Data provided

/-- With room in RSPQ and no response under way, one sampler step makes exactly one raw draw d and does
what R670 says for its phase: it accepts and answers OK with (OFF + x) mod 2^RW, or goes on in the next
phase (R212, R670, R671). -/
def Obligations.SamplerStepFollowsItsPhase : Prop :=
  ∀ (s : State) (r : Sampler) (e : Engine) (d : Nat) (drawn : State) (accept : Nat → State),
    rspFull s = false → s.rspPend = [] → s.smp = .active r → s.eng = some e →
    (rawDraw s.cfg e).1.toNat = d →
    drawn = { s with eng := some (rawDraw s.cfg e).2 } →
    (∀ x, accept x = pushResponse { drawn with smp := .idle }
      [0, BitVec.ofNat 64 ((r.off.toNat + x) % 2 ^ (match r.rw with | .w32 => 32 | .w64 => 64))]) →
    (r.ph = .nat → step s = .next (if d < r.lim then accept (d / r.sc) else drawn)) ∧
    (∀ mx, r.ph = .splHi mx → step s = .next (if d < r.lim then
      drawn.sampling { r with ph := .splLo mx (d / r.sc) } else drawn)) ∧
    (∀ mx hi, r.ph = .splLo mx hi → step s = .next (if hi * 2 ^ 32 + d ≤ mx then
      accept (hi * 2 ^ 32 + d) else drawn.sampling { r with ph := .splHi mx })) ∧
    (r.ph = .cmpHi → step s = .next (drawn.sampling { r with ph := .cmpLo d })) ∧
    (∀ hi, r.ph = .cmpLo hi → step s = .next (if hi * 2 ^ 32 + d < r.lim then
      accept ((hi * 2 ^ 32 + d) / r.sc) else drawn.sampling { r with ph := .cmpHi }))

/-- With room in RSPQ and no response under way, the native loop draws until a word falls below the
limit: j rejected words and then an accepted one take j + 1 sampler steps, consume those j + 1 words, and
answer OK with the offset plus the accepted word's quotient (R212, R650, R670, R671). -/
def Obligations.NativeLoopAnswersTheFirstAcceptedDraw : Prop :=
  ∀ (s : State) (r : Sampler) (e : Engine) (j : Nat),
    rspFull s = false → s.rspPend = [] → s.smp = .active r → r.ph = .nat → s.eng = some e →
    (∀ i, i < j → r.lim ≤ (wordAt s.cfg i e).toNat) → (wordAt s.cfg j e).toNat < r.lim →
    Sys2Proof.core.run (j + 1) s = .next (pushResponse
      { s with eng := some (engineAfter s.cfg (j + 1) e), smp := .idle }
      [0, BitVec.ofNat 64 ((r.off.toNat + (wordAt s.cfg j e).toNat / r.sc) %
        2 ^ (match r.rw with | .w32 => 32 | .w64 => 64))])

/-- Whenever a range command's sampler ends, on any engine, in either construction and at any depth of
the response port, its response is OK and one result between the command's bounds. This is said of the
first idle state after any number of steps, whatever packets are queued, and of every later idle state
while CMDQ is empty, so that no other command has responded (R650, R656, R657, R658, R659, R670). -/
def Obligations.RangeResultsLieBetweenTheBounds : Prop :=
  ∀ (i : Instr) (s t u : State) (k : Nat), isRange i = true → s.Ready →
    exec i s = .next t → t.smp ≠ .idle →
    Sys2Proof.core.run k t = .next u → u.smp = .idle →
    (s.cmdq = [] ∨ ∀ j v, j < k → Sys2Proof.core.run j t = .next v → v.smp ≠ .idle) →
    ∃ x, u.rspq ++ u.rspPend = s.rspq ++ [0, x] ∧ ResultIn i x

/-- BOUNDED_U64 of 2^64 - 1, and BOUNDED_U32 of 2^32 - 1, end after one or two sampler steps in exactly
the state that NEXT_U64, and NEXT_U32, would leave: the same word, the same engine (R651, R654, R656,
R657, R661). -/
def Obligations.FullRangeIdentity : Prop :=
  ∀ (s : State) (e : Engine), s.Ready → s.eng = some e →
    (∃ t, exec (.boundedU64 0xFFFFFFFFFFFFFFFF) s = .next t ∧
      Sys2Proof.core.run (if nativeWidth e = 32 then 2 else 1) t = exec .nextU64 s) ∧
    (∃ t, exec (.boundedU32 0xFFFFFFFF) s = .next t ∧
      Sys2Proof.core.run 1 t = exec .nextU32 s)

/-! ### The whole machine -/

/-- What each command leaves unchanged: none touches the configuration, the stream position or CMDQ; only
the two buffer commands change SB; only constructions and draws change the engine, and a range command's
own step does not; only a range command starts the sampler; and every command but those of these classes
changes nothing but STATUS and the response port (R207, R754, R805, R812). -/
def Obligations.CommandsChangeOnlyTheirOwnState : Prop :=
  ∀ (i : Instr) (s t : State), s.smp = .idle → exec i s = .next t →
    t.cfg = s.cfg ∧ t.pos = s.pos ∧ t.cmdq = s.cmdq ∧
    (isSeedBuffer i = false → t.sb = s.sb) ∧
    (isConstruction i = false → isDraw i = false → t.eng = s.eng) ∧
    (isRange i = true → t.eng = s.eng) ∧
    (isRange i = false → t.smp = s.smp)

/-- Nothing of an earlier engine survives a successful construction: its outcome does not depend on what
the slot held (R804). -/
def Obligations.ConstructionForgetsTheEarlierEngine : Prop :=
  ∀ (i : Instr) (s : State) (slot : Option Engine), isConstruction i = true → ¬ ArgCause i s →
    exec i { s with eng := slot } = exec i s ∧ ∃ t, exec i s = .next t ∧ t.eng ≠ none

/-- A constructed engine does not depend on the seed buffer: a draw command, and every step of the unit
while its sampler is active, does the same whatever SB holds (R812). -/
def Obligations.DrawsDoNotReadTheSeedBuffer : Prop :=
  ∀ (s t : State) (entries : List Beat),
    (∀ i, isDraw i = true → exec i s = .next t →
      exec i { s with sb := entries } = .next { t with sb := entries }) ∧
    (s.smp ≠ .idle → step s = .next t →
      step { s with sb := entries } = .next { t with sb := entries })

/-- Every step of the unit keeps the invariant, from every state that has it. -/
def Obligations.EveryStepKeepsTheInvariant : Prop :=
  ∀ (s t : State), s.Inv → step s = .next t → t.Inv

/-- Every legal configuration's reset state has the invariant, the default one's among them. -/
def Obligations.ResetHasTheInvariant : Prop :=
  State.reset.Inv ∧ ∀ (c : Config), c.Legal → (State.resetWith c).Inv

/-- The host's writes, its reads and the reset event keep the invariant. -/
def Obligations.HostActionsKeepTheInvariant : Prop :=
  ∀ (s t : State) (b : Beat), s.Inv →
    (hostWrite b s = some t → t.Inv) ∧ (hostRead s = some (b, t) → t.Inv) ∧ (resetEvent s).Inv

/-- A unit that has the invariant never ends in a fault or a refusal: every step answers a next state,
the steps that draw, refill, wrap or reject among them (R451, R770). A wait counts as a step that answers
the same state (log entry 4), the fault ruled out is the model's own (log entry 10), and an error of R750
is a next state. -/
def Obligations.NoStepFaultsUnderTheInvariant : Prop :=
  ∀ (s : State), s.Inv → ∃ t, step s = .next t
end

Aim of the exercise
Copy back the listing above exactly, but only from the line with "falls below the" through the line with "the response port, its", both ends included.

Result of the exercise
/-- With room in RSPQ and no response under way, the native loop draws until a word falls below the
limit: j rejected words and then an accepted one take j + 1 sampler steps, consume those j + 1 words, and
answer OK with the offset plus the accepted word's quotient (R212, R650, R670, R671). -/
def Obligations.NativeLoopAnswersTheFirstAcceptedDraw : Prop :=
  ∀ (s : State) (r : Sampler) (e : Engine) (j : Nat),
    rspFull s = false → s.rspPend = [] → s.smp = .active r → r.ph = .nat → s.eng = some e →
    (∀ i, i < j → r.lim ≤ (wordAt s.cfg i e).toNat) → (wordAt s.cfg j e).toNat < r.lim →
    Sys2Proof.core.run (j + 1) s = .next (pushResponse
      { s with eng := some (engineAfter s.cfg (j + 1) e), smp := .idle }
      [0, BitVec.ofNat 64 ((r.off.toNat + (wordAt s.cfg j e).toNat / r.sc) %
        2 ^ (match r.rw with | .w32 => 32 | .w64 => 64))])

/-- Whenever a range command's sampler ends, on any engine, in either construction and at any depth of
the response port, its response is OK and one result between the command's bounds. This is said of the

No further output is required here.